Dairy-Free Hot Cocoa Bombs

 

Dairy-Free, Gluten-Free, Vegan

Dairy-Free Hot Cocoa Bombs

Dairy-Free Hot Cocoa Bombs

It’s Hot Cocoa Bomb time! ‘Tis the season for the latest recipe craze - and this is a fun one! I made these Dairy-Free and topped them with vegan mini marshmallows & crushed candy canes.

First and foremost, you will need a silicone half-sphere mold for this recipe. I got these molds on Amazon. Second, you will see a few methods to making these and I have tried a few.
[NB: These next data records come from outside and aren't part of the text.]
/-! ## updSource -/

@[simp] theorem Dev.updSource_fuse (d : Dev) (n : Nat) (f : Source → Source) : (d.updSource n f).fuse = d.fuse := rfl
@[simp] theorem Dev.updSource_time (d : Dev) (n : Nat) (f : Source → Source) : (d.updSource n f).time = d.time := rfl
@[simp] theorem Dev.updSource_mode (d : Dev) (n : Nat) (f : Source → Source) : (d.updSource n f).mode = d.mode := rfl
@[simp] theorem Dev.updSource_clk (d : Dev) (n : Nat) (f : Source → Source) : (d.updSource n f).clk = d.clk := rfl
@[simp] theorem Dev.updSource_evt (d : Dev) (n : Nat) (f : Source → Source) : (d.updSource n f).evt = d.evt := rfl
@[simp] theorem Dev.updSource_log (d : Dev) (n : Nat) (f : Source → Source) : (d.updSource n f).log = d.log := rfl
@[simp] theorem Dev.updSource_cmd (d : Dev) (n : Nat) (f : Source → Source) : (d.updSource n f).cmd = d.cmd := rfl
@[simp] theorem Dev.updSource_eng (d : Dev) (n : Nat) (f : Source → Source) : (d.updSource n f).eng = d.eng := rfl
@[simp] theorem Dev.updSource_tim (d : Dev) (n : Nat) (f : Source → Source) : (d.updSource n f).tim = d.tim := rfl
@[simp] theorem Dev.updSource_cal (d : Dev) (n : Nat) (f : Source → Source) : (d.updSource n f).cal = d.cal := rfl
@[simp] theorem Dev.updSource_rae (d : Dev) (n : Nat) (f : Source → Source) : (d.updSource n f).rae = d.rae := rfl
@[simp] theorem Dev.updSource_txn (d : Dev) (n : Nat) (f : Source → Source) : (d.updSource n f).txn = d.txn := rfl
@[simp] theorem Dev.updSource_byt (d : Dev) (n : Nat) (f : Source → Source) : (d.updSource n f).byt = d.byt := rfl
@[simp] theorem Dev.updSource_pwr (d : Dev) (n : Nat) (f : Source → Source) : (d.updSource n f).pwr = d.pwr := rfl
@[simp] theorem Dev.updSource_noc (d : Dev) (n : Nat) (f : Source → Source) : (d.updSource n f).noc = d.noc := rfl
@[simp] theorem Dev.updSource_nvs (d : Dev) (n : Nat) (f : Source → Source) : (d.updSource n f).nvs = d.nvs := rfl
@[simp] theorem Dev.updSource_fab (d : Dev) (n : Nat) (f : Source → Source) : (d.updSource n f).fab = d.fab := rfl
@[simp] theorem Dev.updSource_cfg (d : Dev) (n : Nat) (f : Source → Source) : (d.updSource n f).cfg = d.cfg := rfl
@[simp] theorem Dev.updSource_bst (d : Dev) (n : Nat) (f : Source → Source) : (d.updSource n f).bst = d.bst := rfl
@[simp] theorem Dev.updSource_lcy (d : Dev) (n : Nat) (f : Source → Source) : (d.updSource n f).lcy = d.lcy := rfl
@[simp] theorem Dev.updSource_ptr (d : Dev) (n : Nat) (f : Source → Source) : (d.updSource n f).ptr = d.ptr := rfl
@[simp] theorem Dev.updSource_vmi (d : Dev) (n : Nat) (f : Source → Source) : (d.updSource n f).vmi = d.vmi := rfl
@[simp] theorem Dev.updSource_tap (d : Dev) (n : Nat) (f : Source → Source) : (d.updSource n f).tap = d.tap := rfl
@[simp] theorem Dev.updSource_stw (d : Dev) (n : Nat) (f : Source → Source) : (d.updSource n f).stw = d.stw := rfl
@[simp] theorem Dev.updSource_pin (d : Dev) (n : Nat) (f : Source → Source) : (d.updSource n f).pin = d.pin := rfl
@[simp] theorem Dev.updSource_rdata (d : Dev) (n : Nat) (f : Source → Source) : (d.updSource n f).rdata = d.rdata := rfl
@[simp] theorem Dev.updSource_fresh (d : Dev) (n : Nat) (f : Source → Source) : (d.updSource n f).fresh = d.fresh := rfl
@[simp] theorem Dev.updSource_engine (d : Dev) (n : Nat) (f : Source → Source) (j : Nat) : (d.updSource n f).engine j = d.engine j := rfl
@[simp] theorem Dev.updSource_channel (d : Dev) (n : Nat) (f : Source → Source) (j : Nat) : (d.updSource n f).channel j = d.channel j := rfl
@[simp] theorem Dev.updSource_corr (d : Dev) (n : Nat) (f : Source → Source) (c' t' : Nat) : (d.updSource n f).corr c' t' = d.corr c' t' := rfl
@[simp] theorem Dev.updSource_loop (d : Dev) (n : Nat) (f : Source → Source) (j : Nat) : (d.updSource n f).loop j = d.loop j := rfl
@[simp] theorem Dev.updSource_queue (d : Dev) (n : Nat) (f : Source → Source) (j : Nat) : (d.updSource n f).queue j = d.queue j := rfl
@[simp] theorem Dev.updSource_region (d : Dev) (n : Nat) (f : Source → Source) (j : Nat) : (d.updSource n f).region j = d.region j := rfl
@[simp] theorem Dev.updSource_slot (d : Dev) (n : Nat) (f : Source → Source) (j : Nat) : (d.updSource n f).slot j = d.slot j := rfl
@[simp] theorem Dev.updSource_port (d : Dev) (n : Nat) (f : Source → Source) (j : Nat) : (d.updSource n f).port j = d.port j := rfl
@[simp] theorem Dev.updSource_dirEnt (d : Dev) (n : Nat) (f : Source → Source) (j : Nat) : (d.updSource n f).dirEnt j = d.dirEnt j := rfl
@[simp] theorem Dev.updSource_domain (d : Dev) (n : Nat) (f : Source → Source) (j : Nat) : (d.updSource n f).domain j = d.domain j := rfl
@[simp] theorem Dev.updSource_live (d : Dev) (n : Nat) (f : Source → Source) : (d.updSource n f).live = d.live := rfl

/-! ## setCollector -/

@[simp] theorem Dev.setCollector_fuse (d : Dev) (k : Nat) (x : Collector) : (d.setCollector k x).fuse = d.fuse := rfl
@[simp] theorem Dev.setCollector_time (d : Dev) (k : Nat) (x : Collector) : (d.setCollector k x).time = d.time := rfl
@[simp] theorem Dev.setCollector_mode (d : Dev) (k : Nat) (x : Collector) : (d.setCollector k x).mode = d.mode := rfl
@[simp] theorem Dev.setCollector_clk (d : Dev) (k : Nat) (x : Collector) : (d.setCollector k x).clk = d.clk := rfl
@[simp] theorem Dev.setCollector_evt (d : Dev) (k : Nat) (x : Collector) : (d.setCollector k x).evt = d.evt := rfl
@[simp] theorem Dev.setCollector_log (d : Dev) (k : Nat) (x : Collector) : (d.setCollector k x).log = d.log := rfl
@[simp] theorem Dev.setCollector_cmd (d : Dev) (k : Nat) (x : Collector) : (d.setCollector k x).cmd = d.cmd := rfl
@[simp] theorem Dev.setCollector_eng (d : Dev) (k : Nat) (x : Collector) : (d.setCollector k x).eng = d.eng := rfl
@[simp] theorem Dev.setCollector_tim (d : Dev) (k : Nat) (x : Collector) : (d.setCollector k x).tim = d.tim := rfl
@[simp] theorem Dev.setCollector_cal (d : Dev) (k : Nat) (x : Collector) : (d.setCollector k x).cal = d.cal := rfl
@[simp] theorem Dev.setCollector_rae (d : Dev) (k : Nat) (x : Collector) : (d.setCollector k x).rae = d.rae := rfl
@[simp] theorem Dev.setCollector_txn (d : Dev) (k : Nat) (x : Collector) : (d.setCollector k x).txn = d.txn := rfl
@[simp] theorem Dev.setCollector_byt (d : Dev) (k : Nat) (x : Collector) : (d.setCollector k x).byt = d.byt := rfl
@[simp] theorem Dev.setCollector_pwr (d : Dev) (k : Nat) (x : Collector) : (d.setCollector k x).pwr = d.pwr := rfl
@[simp] theorem Dev.setCollector_noc (d : Dev) (k : Nat) (x : Collector) : (d.setCollector k x).noc = d.noc := rfl
@[simp] theorem Dev.setCollector_nvs (d : Dev) (k : Nat) (x : Collector) : (d.setCollector k x).nvs = d.nvs := rfl
@[simp] theorem Dev.setCollector_fab (d : Dev) (k : Nat) (x : Collector) : (d.setCollector k x).fab = d.fab := rfl
@[simp] theorem Dev.setCollector_cfg (d : Dev) (k : Nat) (x : Collector) : (d.setCollector k x).cfg = d.cfg := rfl
@[simp] theorem Dev.setCollector_bst (d : Dev) (k : Nat) (x : Collector) : (d.setCollector k x).bst = d.bst := rfl
@[simp] theorem Dev.setCollector_lcy (d : Dev) (k : Nat) (x : Collector) : (d.setCollector k x).lcy = d.lcy := rfl
@[simp] theorem Dev.setCollector_ptr (d : Dev) (k : Nat) (x : Collector) : (d.setCollector k x).ptr = d.ptr := rfl
@[simp] theorem Dev.setCollector_vmi (d : Dev) (k : Nat) (x : Collector) : (d.setCollector k x).vmi = d.vmi := rfl
@[simp] theorem Dev.setCollector_tap (d : Dev) (k : Nat) (x : Collector) : (d.setCollector k x).tap = d.tap := rfl
@[simp] theorem Dev.setCollector_stw (d : Dev) (k : Nat) (x : Collector) : (d.setCollector k x).stw = d.stw := rfl
@[simp] theorem Dev.setCollector_pin (d : Dev) (k : Nat) (x : Collector) : (d.setCollector k x).pin = d.pin := rfl
@[simp] theorem Dev.setCollector_rdata (d : Dev) (k : Nat) (x : Collector) : (d.setCollector k x).rdata = d.rdata := rfl
@[simp] theorem Dev.setCollector_fresh (d : Dev) (k : Nat) (x : Collector) : (d.setCollector k x).fresh = d.fresh := rfl
@[simp] theorem Dev.setCollector_engine (d : Dev) (k : Nat) (x : Collector) (j : Nat) : (d.setCollector k x).engine j = d.engine j := rfl
@[simp] theorem Dev.setCollector_channel (d : Dev) (k : Nat) (x : Collector) (j : Nat) : (d.setCollector k x).channel j = d.channel j := rfl
@[simp] theorem Dev.setCollector_corr (d : Dev) (k : Nat) (x : Collector) (c' t' : Nat) : (d.setCollector k x).corr c' t' = d.corr c' t' := rfl
@[simp] theorem Dev.setCollector_loop (d : Dev) (k : Nat) (x : Collector) (j : Nat) : (d.setCollector k x).loop j = d.loop j := rfl
@[simp] theorem Dev.setCollector_queue (d : Dev) (k : Nat) (x : Collector) (j : Nat) : (d.setCollector k x).queue j = d.queue j := rfl
@[simp] theorem Dev.setCollector_region (d : Dev) (k : Nat) (x : Collector) (j : Nat) : (d.setCollector k x).region j = d.region j := rfl
@[simp] theorem Dev.setCollector_slot (d : Dev) (k : Nat) (x : Collector) (j : Nat) : (d.setCollector k x).slot j = d.slot j := rfl
@[simp] theorem Dev.setCollector_port (d : Dev) (k : Nat) (x : Collector) (j : Nat) : (d.setCollector k x).port j = d.port j := rfl
@[simp] theorem Dev.setCollector_dirEnt (d : Dev) (k : Nat) (x : Collector) (j : Nat) : (d.setCollector k x).dirEnt j = d.dirEnt j := rfl
@[simp] theorem Dev.setCollector_domain (d : Dev) (k : Nat) (x : Collector) (j : Nat) : (d.setCollector k x).domain j = d.domain j := rfl
@[simp] theorem Dev.setCollector_live (d : Dev) (k : Nat) (x : Collector) : (d.setCollector k x).live = d.live := rfl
I landed on a combination technique that is slightly less messy and yet, you still get hot cocoa bombs that stay together and hold all the goodies inside!

I start by melting the chocolate and coconut oil, then add a spoonful to each of the half-spheres. Using the back of the spoon, I coat each half sphere evenly with chocolate (making sure the top edge is completely covered and there are no gaps in the chocolate. Place in the fridge to cool 15-20 minutes and then carefully remove each chocolate piece from the mold (wearing food-safe gloves to prevent fingerprints). In 6 of the half-spheres, add the cacao powder, sugar, and marshmallows.

Next, you will heat a plate in the microwave, place the top half-spheres (the one without cacao) on the warm plate to slightly melt the edge before placing on top of a filled half sphere. This worked well, but I decided to melt some more chocolate, add it to a piping bag, and go around the connected edges with extra chocolate. I then smoothed the chocolate with my finger to make sure they were securely closed.

Drizzle with chocolate, top with marshmallows, and dust with crushed candy canes! Place in the fridge until you are ready to enjoy.

Ready to use a Hot Cocoa Bomb? Heat dairy-free milk of choice (making sure it’s nice and hot), place hot cocoa bomb in a mug, and pour in the milk. Stir stir stir and top with extra marshmallows and candy cane!

 
 
Dairy-Free Hot Cocoa Bombs 2.jpg
 
 

Dairy-Free Hot Cocoa Bombs

Danielle Webb | 12/23/2020

Prep time: 15-20 minutes

Cooling time: 20 minutes

Total time: 40 minutes

Servings: 6 hot cocoa bombs

Ingredients:

  • 1 1/4 cup dairy free chocolate chips (split)
  • 1 tsp coconut oil (split)
  • 3 Tbsp cacao powder
  • 3 tsp sugar
  • About 36 marshmallows
  • Crushed candy cane for topping
  • Dairy-free milk (1 cup per hot cocoa bomb)

Instructions:

  1. In a microwave safe container, melt dairy-free chocolate chips and coconut oil

  2. Add a spoonful of melted chocolate to each of the half-spheres

  3. Using the back of the spoon, coat each half sphere evenly with chocolate (making sure the top edge is completely covered and there are no gaps in the chocolate)

  4. Place in the fridge to cool 15-20 minutes and then carefully remove each chocolate piece from the mold (wearing food-safe gloves to prevent fingerprints)

  5. In 6 of the half-spheres, add 1/2 Tbsp cacao powder, 1/2 tsp sugar, and 3 marshmallows

  6. Heat a plate in the microwave, place the top half-spheres (the one without cacao) on the warm plate to slightly melt the edge before placing on top of a filled half sphere

  7. Add remaining chocolate to a piping bag and go around the connected edges with extra chocolate. Smooth the chocolate with your finger to make sure they are securely closed

  8. Drizzle with chocolate, top with marshmallows, and dust with crushed candy canes! Place in the fridge until you are ready to enjoy.

  9. When you're ready to make a Hot Cocoa Bomb, heat dairy-free milk of choice (making sure it’s nice and hot), place hot cocoa bomb in a mug, and pour in the milk. Stir stir stir and top with extra marshmallows and candy cane!

 
 

Want to see the process? Watch this video!

These DF Hot Cocoa Bombs are perfect for holiday gifts, treats for the family, or just a delicious way to enjoy a hot cup of cocoa!